Molecular analysis of Scr mutants
Hypomorphs of Scr that survive to adulthood exhibit a transformation of proboscis into what has been interpreted to be a maxillary palp identity (A. M. Pattatucci, PhD thesis, Indiana University, 1991). To understand the changes taking place at the molecular level, we analyzed the expression patterns of Pb and products of several appendage genes: dac, Dll, exd and sal in this class of Scr mutants.
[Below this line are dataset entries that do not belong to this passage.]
-- ==== Sys2Proof/Laws/Maps.lean ====
section
/-!
SUPPORT. Laws of sparse maps: reads after writes, and the canonical form.
-/

namespace Sys2Proof.Machine

variable {α : Type}

theorem Map.find_insert_self (m : Map α) (a : Nat) (x : α) : Map.find (Map.insert m a x) a = some x := by
  induction m with
  | nil => simp [Map.insert, Map.find]
  | cons e m ih =>
    obtain ⟨k, v⟩ := e
    simp only [Map.insert]
    split
    · simp [Map.find]
    · split
      · simp [Map.find]
      · simp [Map.find, *]

theorem Map.find_insert_ne (m : Map α) (a b : Nat) (x : α) (h : b ≠ a) :
    Map.find (Map.insert m a x) b = Map.find m b := by
  induction m with
  | nil => simp [Map.insert, Map.find]; omega
  | cons e m ih =>
    obtain ⟨k, v⟩ := e
    simp only [Map.insert]
    split
    · simp only [Map.find, if_neg h]; split
      · rw [if_pos (by omega)]
      · rfl
    · split
      · subst_vars; simp only [Map.find, if_neg h]
      · simp only [Map.find, ih]

/-- A read after a write. -/
theorem Map.find_insert (m : Map α) (a b : Nat) (x : α) :
    Map.find (Map.insert m a x) b = if b = a then some x else Map.find m b := by
  split
  · subst_vars; exact Map.find_insert_self m b x
  · exact Map.find_insert_ne m a b x ‹_›

@[simp] theorem Map.getD_insert (m : Map α) (a b : Nat) (x d : α) :
    Map.getD (Map.insert m a x) b d = if b = a then x else Map.getD m b d := by
  simp only [Map.getD, Map.find_insert]; split <;> rfl

theorem Map.sortedFrom_mono {a b : Nat} (h : a ≤ b) {m : Map α} (hm : Map.sortedFrom b m = true) :
    Map.sortedFrom a m = true := by
  cases m with
  | nil => rfl
  | cons e m =>
    simp only [Map.sortedFrom, Bool.and_eq_true, decide_eq_true_eq] at *
    exact ⟨by omega, hm.2⟩

theorem Map.sortedFrom_insert (m : Map α) (b a : Nat) (x : α) (hm : Map.sortedFrom b m = true) (h : b ≤ a) :
    Map.sortedFrom b (Map.insert m a x) = true := by
  induction m generalizing b with
  | nil => simp [Map.insert, Map.sortedFrom, h]
  | cons e m ih =>
    obtain ⟨k, v⟩ := e
    simp only [Map.sortedFrom, Bool.and_eq_true, decide_eq_true_eq] at hm
    simp only [Map.insert]
    split
    · simp only [Map.sortedFrom, Bool.and_eq_true, decide_eq_true_eq]; exact ⟨h, by omega, hm.2⟩
    · split
      · subst_vars; simp only [Map.sortedFrom, Bool.and_eq_true, decide_eq_true_eq]; exact ⟨h, hm.2⟩
      · simp only [Map.sortedFrom, Bool.and_eq_true, decide_eq_true_eq]
        exact ⟨hm.1, ih _ hm.2 (by omega)⟩

theorem Map.sortedFrom_erase (m : Map α) (b a : Nat) (hm : Map.sortedFrom b m = true) :
    Map.sortedFrom b (Map.erase m a) = true := by
  induction m generalizing b with
  | nil => rfl
  | cons e m ih =>
    obtain ⟨k, v⟩ := e
    simp only [Map.sortedFrom, Bool.and_eq_true, decide_eq_true_eq] at hm
    simp only [Map.erase]
    split
    · simp [Map.sortedFrom, hm.1, hm.2]
    · split
      · exact Map.sortedFrom_mono (by omega) hm.2
      · simp only [Map.sortedFrom, Bool.and_eq_true, decide_eq_true_eq]; exact ⟨hm.1, ih _ hm.2⟩

theorem Map.find_none_of_lt {m : Map α} {b a : Nat} (hm : Map.sortedFrom b m = true) (h : a < b) :
    Map.find m a = none := by
  cases m with
  | nil => rfl
  | cons e m =>
    simp only [Map.sortedFrom, Bool.and_eq_true, decide_eq_true_eq] at hm
    simp only [Map.find]; rw [if_pos (by omega)]

/-- A read after a removal, in the canonical form. -/
theorem Map.find_erase (m : Map α) (a b c : Nat) (hm : Map.sortedFrom c m = true) :
    Map.find (Map.erase m a) b = if b = a then none else Map.find m b := by
  induction m generalizing c with
  | nil => simp [Map.erase, Map.find]
  | cons e m ih =>
    obtain ⟨k, v⟩ := e
    simp only [Map.sortedFrom, Bool.and_eq_true, decide_eq_true_eq] at hm
    simp only [Map.erase]
    split
    · simp only [Map.find]; split
      · split <;> rfl
      · split
        · rw [if_neg (by omega)]
        · split
          · subst_vars
            exact Map.find_none_of_lt hm.2 (by omega)
          · rfl
    · split
      · subst_vars
        split
        · subst_vars; exact Map.find_none_of_lt hm.2 (by omega)
        · simp only [Map.find]; split
          · exact Map.find_none_of_lt hm.2 (by omega)
          · rfl
      · simp only [Map.find]
        split
        · split <;> rfl
        · split
          · rw [if_neg (by omega)]
          · exact ih _ hm.2

theorem Map.all_insert (p : Nat × α → Bool) (m : Map α) (a : Nat) (x : α) (hm : m.all p = true) (h : p (a, x) = true) :
    (Map.insert m a x).all p = true := by
  induction m with
  | nil => simp [Map.insert, h]
  | cons e m ih =>
    obtain ⟨k, v⟩ := e
    simp only [List.all_cons, Bool.and_eq_true] at hm
    simp only [Map.insert]
    split
    · simp [h, hm.1, hm.2]
    · split
      · simp [h, hm.2]
      · simp only [List.all_cons, Bool.and_eq_true]; exact ⟨hm.1, ih hm.2⟩

theorem Map.all_erase (p : Nat × α → Bool) (m : Map α) (a : Nat) (hm : m.all p = true) :
    (Map.erase m a).all p = true := by
  induction m with
  | nil => rfl
  | cons e m ih =>
    obtain ⟨k, v⟩ := e
    simp only [List.all_cons, Bool.and_eq_true] at hm
    simp only [Map.erase]
    split
    · simp [hm.1, hm.2]
    · split
      · exact hm.2
      · simp only [List.all_cons, Bool.and_eq_true]; exact ⟨hm.1, ih hm.2⟩

/-- A write in the canonical form keeps it. -/
theorem Map.canon_put [DecidableEq α] (m : Map α) (a : Nat) (x d : α) (hm : Map.canon m d = true) :
    Map.canon (Map.put m a x d) d = true := by
  simp only [Map.canon, Map.sorted, Bool.and_eq_true] at *
  simp only [Map.put]
  split
  · exact ⟨Map.sortedFrom_erase m 0 a hm.1, Map.all_erase _ m a hm.2⟩
  · exact ⟨Map.sortedFrom_insert m 0 a x hm.1 (by omega), Map.all_insert _ m a x hm.2 (by simpa using ‹_›)⟩

/-- A read after a write in the canonical form. -/
theorem Map.getD_put [DecidableEq α] (m : Map α) (a b : Nat) (x d : α) (hm : Map.sorted m = true) :
    Map.getD (Map.put m a x d) b d = if b = a then x else Map.getD m b d := by
  simp only [Map.put]
  split
  · subst_vars
    simp only [Map.getD, Map.find_erase m a b 0 hm]
    split <;> rfl
  · exact Map.getD_insert m a b x d

end Sys2Proof.Machine
end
Fig. 6A-C show the pattern of accumulation of Scr and Pb in a labial disc from an Scr4/Scr5 hypomorph. Levels of Scr accumulation in these mutants are variable and usually lower than in wild-type labial discs (Fig. 6B). However, there is easily detectable Pb protein in these discs (Fig. 6C). As these Scr lesions are leaky and because Scr has been shown to positively regulate pb in the embryo (Rusch and Kaufman, 2000), we thought it prudent to further investigate the regulatory relationship of the two homeotic genes in imaginal cells. Imaginal discs from dpp=>Scr animals were stained for Pb accumulation. No ectopic expression could be detected, despite readily detectable levels of the protein in the labial discs of these animals (not shown). Thus, in contrast to what is observed in the embryo (Rusch and Kaufman, 2000), Scr does not act as a positive regulator of pb in the imaginal discs.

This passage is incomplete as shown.